Character information is maintained in Java by the primitive type char, which was designed based on the original Unicode 1.0 specification that allowed only 216 code points, so it was defined as a fixed-with 16-bit/2-byte entity. Since then, the Unicode standard has evolved to allow for characters whose representation requires more than 16 bits. Java 5, which supports Unicode 4.0, introduced enhancements to correctly handle Unicode supplementary characters. For details on how characters are represented internally by Java, see the "Character Representation" section.

U+n Notation Support

U+n notation is supported in Java as follows:

String s = "\u0041";

System.out.println(s);

will display "A".

Note that the "\u" notation can only be used with Basic Multilingual Plane (BMP) characters, but not with supplementary characters. For example:

String s = "\u10400";

does not represent "𐐀", but "၀0".

Character Representation

Java platform uses the UTF-16 representation character sequences: char[], java.lang.CharSequence (which String is a subclass of), java.text.CharacterIterator, StringBuffer and StringBuilder classes. UTF-16 uses 16-bit code units.

The Basic Multilingual Plane characters are represented as char instances, which correspond to one code unit, as the char data type provides sufficient storage capacity for the entire BMP range.

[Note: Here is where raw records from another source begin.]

-- ==== Sys2Proof/Laws/DramActs.lean ====
section
/-! SUPPORT. What each operation and each command of Dram.lean may touch: `acts_<name>` bounds the fields and the registers that
`<name>` can change (see Acts.lean). -/

namespace Sys2Proof.Machine

open Sys2Proof

theorem acts_execEccCountClear (ag : Agent) (ch : Nat) (w : W) (s : State) :
    ActsR 3169126500849580507870049452534 237684563100692767491974234560 s (execEccCountClear ag ch w s) := by
  unfold execEccCountClear
  refine ActsR.next ?_
  refine Acts.trans ?_ (acts_onWrite (L := 3169126500849580507870049452534) (R := 237684563100692767491974234560) _ _ _ _ _ ?_ rfl rfl) rfl rfl
  · exact Acts.refl _ _ _
  · intro t1
    refine Acts.ite (fun _ => ?_) (fun _ => ?_)
    · refine Acts.trans ?_ (acts_setFld _ _ _ _) rfl rfl
      refine Acts.trans ?_ (acts_setFld _ _ _ _) rfl rfl
      exact Acts.refl _ _ _
    · exact Acts.refl _ _ _

theorem acts_setChan (s : State) (ch : Nat) (x : Chan) :
    Acts 512 0 s (State.setChan s ch x) := by
  unfold State.setChan
  refine Acts.trans ?_ (Acts.set_chans _ _) rfl rfl
  exact Acts.refl _ _ _

theorem acts_execRefresh (ch : Nat) (rank : Nat) (postpone : Bool) (s : State) :
    ActsR 512 0 s (execRefresh ch rank postpone s) := by
  unfold execRefresh
  extract_lets a1 a2
  clear_value a1
  clear_value a2
  refine ActsR.next ?_
  refine Acts.ite (fun _ => ?_) (fun _ => ?_)
  · exact Acts.refl _ _ _
  · refine Acts.ite (fun _ => ?_) (fun _ => ?_)
    · refine Acts.trans ?_ (acts_setChan _ _ _) rfl rfl
      exact Acts.refl _ _ _
    · refine Acts.trans ?_ (acts_setChan _ _ _) rfl rfl
      exact Acts.refl _ _ _

theorem acts_mcWake (s : State) (ch : Nat) :
    Acts 16 18014398509481984 s (State.mcWake s ch) := by
  unfold State.mcWake
  refine Acts.ite (fun _ => ?_) (fun _ => ?_)
  · refine Acts.trans ?_ (acts_setFld _ _ _ _) rfl rfl
    exact Acts.refl _ _ _
  · exact Acts.refl _ _ _

theorem acts_execMcRead (line : Nat) (cls : Nat) (part : Nat) (bucket : Bool) (s : State) :
    ActsR 1552 18014398509481984 s (execMcRead line cls part bucket s) := by
  unfold execMcRead
  refine ActsR.next ?_
  split
  · refine Acts.trans ?_ (Acts.set_mcRsp _ _) rfl rfl
    exact Acts.refl _ _ _
  · extract_lets a1 a2 a3 a4
    have ha1 : Acts 1552 18014398509481984 s a1 := by
      dsimp only [a1]
      refine Acts.trans ?_ (acts_mcWake _ _) rfl rfl
      exact Acts.refl _ _ _
    clear_value a1
    clear_value a2
    clear_value a3
    clear_value a4
    refine Acts.ite (fun _ => ?_) (fun _ => ?_)
    · refine Acts.trans ?_ (Acts.set_mcRsp _ _) rfl rfl
      with_reducible assumption
    · refine Acts.ite (fun _ => ?_) (fun _ => ?_)
      · with_reducible assumption
      · refine Acts.trans ?_ (acts_setChan _ _ _) rfl rfl
        with_reducible assumption

theorem acts_chRecord (s : State) (ch : Nat) (cls : Nat) (code : Nat) (addr : Nat) (off : Nat) :
    Acts 633825300356228216729211355606 237684563100656738694955270592 s (State.chRecord s ch cls code addr off) := by
  unfold State.chRecord
  refine Acts.trans ?_ (acts_raise _ _) rfl rfl
  refine Acts.trans ?_ (acts_logErr _ _ _ _ _ _) rfl rfl
  exact Acts.refl _ _ _

theorem acts_execRankCopyDone (ch : Nat) (s : State) :
    ActsR 633825300356228216729211355606 237684563100674753093464752576 s (execRankCopyDone ch s) := by
  unfold execRankCopyDone
  refine ActsR.next ?_
  refine Acts.ite (fun _ => ?_) (fun _ => ?_)
  · exact Acts.refl _ _ _
  · extract_lets a1 a2 a3
    clear_value a1
    have ha2 : Acts 633825300356228216729211355606 237684563100674753093464752576 s a2 := by
      dsimp only [a2]
      refine Acts.trans ?_ (acts_setFld _ _ _ _) rfl rfl
      exact Acts.refl _ _ _
    clear_value a2
    have ha3 : Acts 633825300356228216729211355606 237684563100674753093464752576 s a3 := by
      dsimp only [a3]
      refine Acts.ite (fun _ => ?_) (fun _ => ?_)
      · refine Acts.trans ?_ (acts_setFld _ _ _ _) rfl rfl
        refine Acts.trans ?_ (acts_setFld _ _ _ _) rfl rfl
        with_reducible assumption
      · with_reducible assumption
    clear_value a3
    refine Acts.trans ?_ (acts_chRecord _ _ _ _ _ _) rfl rfl
    with_reducible assumption

theorem acts_leaveOut (s : State) (ch : Nat) (step : Nat) :
    Acts 633825300356228216729211355606 237684563100674753093464752576 s (State.leaveOut s ch step) := by
  unfold State.leaveOut
  refine Acts.trans ?_ (acts_logErr _ _ _ _ _ _) rfl rfl
  refine Acts.trans ?_ (acts_setFld _ _ _ _) rfl rfl
  exact Acts.refl _ _ _

theorem acts_execMctDecodeWrite (ag : Agent) (n : Nat) (w : W) (s : State) :
    ActsR 3169126500849580507870049452534 237684563100665745894210011584 s (execMctDecodeWrite ag n w s) := by
  unfold execMctDecodeWrite
  refine ActsR.next ?_
  refine Acts.trans ?_ (acts_onWrite (L := 3169126500849580507870049452534) (R := 237684563100665745894210011584) _ _ _ _ _ ?_ rfl rfl) rfl rfl
  · exact Acts.refl _ _ _
  · intro t1
    exact Acts.refl _ _ _

theorem acts_rankCopy (s : State) (ch : Nat) (rank : Nat) :
    Acts 528 18014398509481984 s (State.rankCopy s ch rank) := by
  unfold State.rankCopy
  refine Acts.ite (fun _ => ?_) (fun _ => ?_)
  · refine Acts.trans ?_ (acts_setChan _ _ _) rfl rfl
    refine Acts.trans ?_ (acts_setFld _ _ _ _) rfl rfl
    exact Acts.refl _ _ _
  · exact Acts.refl _ _ _

theorem acts_execDeviceErased (ch : Nat) (rank : Nat) (dev : Nat) (s : State) :
    ActsR 653632340984794301127597343702 237684563100674753093464752576 s (execDeviceErased ch rank dev s) := by
  unfold execDeviceErased
  refine ActsR.next ?_
  refine Acts.ite (fun _ => ?_) (fun _ => ?_)
  · exact Acts.refl _ _ _
  · refine Acts.trans ?_ (acts_rankCopy _ _ _) rfl rfl
    refine Acts.trans ?_ (acts_chRecord _ _ _ _ _ _) rfl rfl
    refine Acts.trans ?_ (acts_setFld _ _ _ _) rfl rfl
    refine Acts.trans ?_ (acts_setFld _ _ _ _) rfl rfl
    refine Acts.trans ?_ (acts_unDue _ _) rfl rfl
    exact Acts.refl _ _ _

theorem acts_eccLog (s : State) (ch : Nat) (kind : Nat) (b : Burst) :
    Acts 16 108086391056891904 s (State.eccLog s ch kind b) := by
  unfold State.eccLog
  extract_lets a1 a2
  have ha1 : Acts 16 108086391056891904 s a1 := by
    dsimp only [a1]
    refine Acts.trans ?_ (acts_incSat _ _ _) rfl (by split <;> rfl)
    exact Acts.refl _ _ _
  clear_value a1
  clear_value a2
  refine Acts.trans ?_ (Acts.wr _ _ _ _) rfl rfl
  with_reducible assumption

theorem acts_noteDram (s : State) (ch : Nat) (b : Burst) :
    Acts 19807040628566084398385987584 0 s (State.noteDram s ch b) := by
  unfold State.noteDram
  extract_lets a1 a2 a3 a4
  clear_value a1
  clear_value (ea2 : a2 = _)
  have ha2 : Acts 19807040628566084398385987584 0 s a2.2 := by
    rw [ea2]
    clear ea2
    refine Acts.trans ?_ (acts_note _ _ _ _) rfl rfl
    exact Acts.refl _ _ _
  clear ea2
  have ha3 : Acts 19807040628566084398385987584 0 s a3 := by
    dsimp only [a3]
    refine Acts.ite (fun _ => ?_) (fun _ => ?_)
    · refine Acts.trans ?_ (acts_setDue _ _) rfl rfl
      with_reducible assumption
    · with_reducible assumption
  clear_value a3
  clear_value (ea4 : a4 = _)
  have ha4 : Acts 19807040628566084398385987584 0 s a4.2 := by
    rw [ea4]
    clear ea4
    refine Acts.trans ?_ (acts_note _ _ _ _) rfl rfl
    with_reducible assumption
  clear ea4
  refine Acts.ite (fun _ => ?_) (fun _ => ?_)
  · with_reducible assumption
  · refine Acts.ite (fun _ => ?_) (fun _ => ?_)
    · refine Acts.trans ?_ (acts_setDue _ _) rfl rfl
      with_reducible assumption
    · with_reducible assumption

theorem acts_eccCorrected (s : State) (ch : Nat) (line : Nat) (b : Burst) :
    Acts 653632341021687789275016446422 237684563100764825086012162496 s (State.eccCorrected s ch line b) := by
  unfold State.eccCorrected
  extract_lets a1 a2
  clear_value a1
  have ha2 : Acts 653632341021687789275016446422 237684563100764825086012162496 s a2 := by
    dsimp only [a2]
    refine Acts.trans ?_ (acts_logLimited _ _ _ _ _ _ _ _) rfl rfl
    refine Acts.trans ?_ (acts_count _ _ _ _ _) rfl rfl
    refine Acts.trans ?_ (acts_eccLog _ _ _ _) rfl rfl
    exact Acts.refl _ _ _
  clear_value a2
  refine Acts.trans ?_ (acts_noteDram _ _ _) rfl rfl
  refine Acts.ite (fun _ => ?_) (fun _ => ?_)
  · with_reducible assumption
  · refine Acts.trans ?_ (acts_raise _ _) rfl rfl
    with_reducible assumption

The supplementary characters are represented as a pair of char values, or two code units. The first code unit belongs to the high-surrogates range (U+D800 to U+DBFF) and the second belongs to the low-surrogates range (U+DC00 to U+DFFF). The values U+D800 to U+DFFF are reserved for use in UTF-16, no characters are assigned to them as code points, so that means software can tell for each individual code unit in a string whether it represents one-code unit character or whether is the first or second unit of a two-code unit character. This is an optimization and a significant improvement over some traditional multi-byte character encodings, where the byte value 0x41 could mean the letter "A" or be the second byte of a two-byte character.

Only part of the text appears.